◆ Entries provided ◆

-- ==== Sys2Proof/Certificates/Slice0/Obligations.lean ====
section
/-! DEFINITION. What is claimed of the machine, for the provers. Each docstring says which rules of spec/ a statement
comes from; OBLIGATIONS.json has the list. A response is given by its word, `respWord err flags rcb data time`
(30_encoding.md R103), and by `State.answer`, which puts it on the port whose command is being served (log entry 10). The
parameters of 00_scope.md R8 are those of `s.par`, and `Params.Ok` says which are legal (log entry 6): `s.par.tadd`,
`s.par.sdiff` and `s.par.cycles` are the arithmetic of ClockValues at `CW` bits (R13), `s.par.addrAt` that of addresses at
`DMA_ADDR_W` bits (20_memory.md R74). -/

open Sys2Proof Sys2Proof.Machine

/-! ### Encoding -/

/-- Decoding an encoded well-formed instruction gives it back, in all three encoding spaces under any legal parameters
(30_encoding.md R101, R105, R106, R110 to R116, R118 to R120). -/
def Obligations.DecodeOfEncode : Prop :=
  ∀ (p : Params) (i : Instr), p.Ok → i.wf p = true → decodeRaw p (encode p i) = some i

/-- A word that port E accepts is the encoding of the one instruction it decodes to: no bit is dropped (R102, R109). Every
six-byte block is exactly one ACSI command, every number below `NCB` exactly one callback (R118 to R120). -/
def Obligations.AcceptedWordsHaveOneMeaning : Prop :=
  ∀ p : Params, p.Ok →
    (∀ (w : Word128) (i : Instr), decode p .E w = .ok i → i.wf p = true ∧ encode p i = .command w) ∧
    (∀ w : BitVec 48, (decodeAcsi w).wf p = true ∧ encode p (decodeAcsi w) = .acsi w) ∧
    (∀ id : BitVec 8, id.toNat < p.ncb →
      ∃ i, decodeCallback p id = some i ∧ i.wf p = true ∧ encode p i = .callback id) ∧
    (∀ id : BitVec 8, p.ncb ≤ id.toNat → decodeCallback p id = none)

/-- Rights by port (60_exceptions.md R362) and the place of that check (R352, steps 1 and 2): an unknown operation is
ERR_ILLEGAL_OP on either port; port X may issue NOP and the nine CB operations, which then decode as on port E, and
every other operation is ERR_PRIV there, whatever its other bits. -/
def Obligations.PortRights : Prop :=
  (∀ p port w, opOf (Cmd.ofWord w).op = none → decode p port w = .error .illegalOp) ∧
  (∀ p w op, opOf (Cmd.ofWord w).op = some op →
    op ∈ [Op.nop, .cbCreate, .cbDestroy, .cbReset, .cbAddbyte, .cbAddbytes, .cbReadbyte, .cbNextbyte, .cbArebytes,
      .cbCount] → decode p .X w = decode p .E w) ∧
  (∀ p w op, opOf (Cmd.ofWord w).op = some op →
    op ∉ [Op.nop, .cbCreate, .cbDestroy, .cbReset, .cbAddbyte, .cbAddbytes, .cbReadbyte, .cbNextbyte, .cbArebytes,
      .cbCount] → decode p .X w = .error .priv) ∧
  (∀ p w e, decode p .E w = .error e → e = .illegalOp ∨ e = .reserved)

/-- Words written out from the spec's encoding decode to the instructions they stand for (95_test_vectors.md Part 0, 1.1;
30_encoding.md R105, R112, R113, R118, R119, R120). That the 48 bits of an ACSI block have byte 0 on top is the model's
reading, log entry 17. -/
def Obligations.SampleWordsDecode : Prop :=
  decodeTableWord 128 0 = some .nop ∧
  decodeTableWord 128 0x11100000000000070000000000000064 = some (.schedule 16 7 100) ∧
  decodeTableWord 128 0x23000000000000A10000000000000000 = some (.cbAddbyte 0 0xA1) ∧
  decodeTableWord 128 0x30030002000000000000000000000000 = some (.regRdDmaAddr 0) ∧
  decodeTableWord 128 0x31020001000000900000000000000000 = some (.regWrAcia1Tdr 0x90 0) ∧
  decodeTableWord 128 0x41000007000000020000000000000000 = some (.fddMount 0 7 false true) ∧
  decodeTableWord 8 17 = some (.cbExt 1) ∧
  decodeTableWord 48 0x680000640100 = some (.acsiRead 3 100 1 0)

◆ Requirement ◆
All the records above need to be set down again exactly as they were given.

◆ Task solution ◆
-- ==== Sys2Proof/Certificates/Slice0/Obligations.lean ====
section
/-! DEFINITION. What is claimed of the machine, for the provers. Each docstring says which rules of spec/ a statement
comes from; OBLIGATIONS.json has the list. A response is given by its word, `respWord err flags rcb data time`
(30_encoding.md R103), and by `State.answer`, which puts it on the port whose command is being served (log entry 10). The
parameters of 00_scope.md R8 are those of `s.par`, and `Params.Ok` says which are legal (log entry 6): `s.par.tadd`,
`s.par.sdiff` and `s.par.cycles` are the arithmetic of ClockValues at `CW` bits (R13), `s.par.addrAt` that of addresses at
`DMA_ADDR_W` bits (20_memory.md R74). -/

open Sys2Proof Sys2Proof.Machine

/-! ### Encoding -/

/-- Decoding an encoded well-formed instruction gives it back, in all three encoding spaces under any legal parameters
(30_encoding.md R101, R105, R106, R110 to R116, R118 to R120). -/
def Obligations.DecodeOfEncode : Prop :=
  ∀ (p : Params) (i : Instr), p.Ok → i.wf p = true → decodeRaw p (encode p i) = some i

/-- A word that port E accepts is the encoding of the one instruction it decodes to: no bit is dropped (R102, R109). Every
six-byte block is exactly one ACSI command, every number below `NCB` exactly one callback (R118 to R120). -/
def Obligations.AcceptedWordsHaveOneMeaning : Prop :=
  ∀ p : Params, p.Ok →
    (∀ (w : Word128) (i : Instr), decode p .E w = .ok i → i.wf p = true ∧ encode p i = .command w) ∧
    (∀ w : BitVec 48, (decodeAcsi w).wf p = true ∧ encode p (decodeAcsi w) = .acsi w) ∧
    (∀ id : BitVec 8, id.toNat < p.ncb →
      ∃ i, decodeCallback p id = some i ∧ i.wf p = true ∧ encode p i = .callback id) ∧
    (∀ id : BitVec 8, p.ncb ≤ id.toNat → decodeCallback p id = none)

/-- Rights by port (60_exceptions.md R362) and the place of that check (R352, steps 1 and 2): an unknown operation is
ERR_ILLEGAL_OP on either port; port X may issue NOP and the nine CB operations, which then decode as on port E, and
every other operation is ERR_PRIV there, whatever its other bits. -/
def Obligations.PortRights : Prop :=
  (∀ p port w, opOf (Cmd.ofWord w).op = none → decode p port w = .error .illegalOp) ∧
  (∀ p w op, opOf (Cmd.ofWord w).op = some op →
    op ∈ [Op.nop, .cbCreate, .cbDestroy, .cbReset, .cbAddbyte, .cbAddbytes, .cbReadbyte, .cbNextbyte, .cbArebytes,
      .cbCount] → decode p .X w = decode p .E w) ∧
  (∀ p w op, opOf (Cmd.ofWord w).op = some op →
    op ∉ [Op.nop, .cbCreate, .cbDestroy, .cbReset, .cbAddbyte, .cbAddbytes, .cbReadbyte, .cbNextbyte, .cbArebytes,
      .cbCount] → decode p .X w = .error .priv) ∧
  (∀ p w e, decode p .E w = .error e → e = .illegalOp ∨ e = .reserved)

/-- Words written out from the spec's encoding decode to the instructions they stand for (95_test_vectors.md Part 0, 1.1;
30_encoding.md R105, R112, R113, R118, R119, R120). That the 48 bits of an ACSI block have byte 0 on top is the model's
reading, log entry 17. -/
def Obligations.SampleWordsDecode : Prop :=
  decodeTableWord 128 0 = some .nop ∧
  decodeTableWord 128 0x11100000000000070000000000000064 = some (.schedule 16 7 100) ∧
  decodeTableWord 128 0x23000000000000A10000000000000000 = some (.cbAddbyte 0 0xA1) ∧
  decodeTableWord 128 0x30030002000000000000000000000000 = some (.regRdDmaAddr 0) ∧
  decodeTableWord 128 0x31020001000000900000000000000000 = some (.regWrAcia1Tdr 0x90 0) ∧
  decodeTableWord 128 0x41000007000000020000000000000000 = some (.fddMount 0 7 false true) ∧
  decodeTableWord 8 17 = some (.cbExt 1) ∧
  decodeTableWord 48 0x680000640100 = some (.acsiRead 3 100 1 0)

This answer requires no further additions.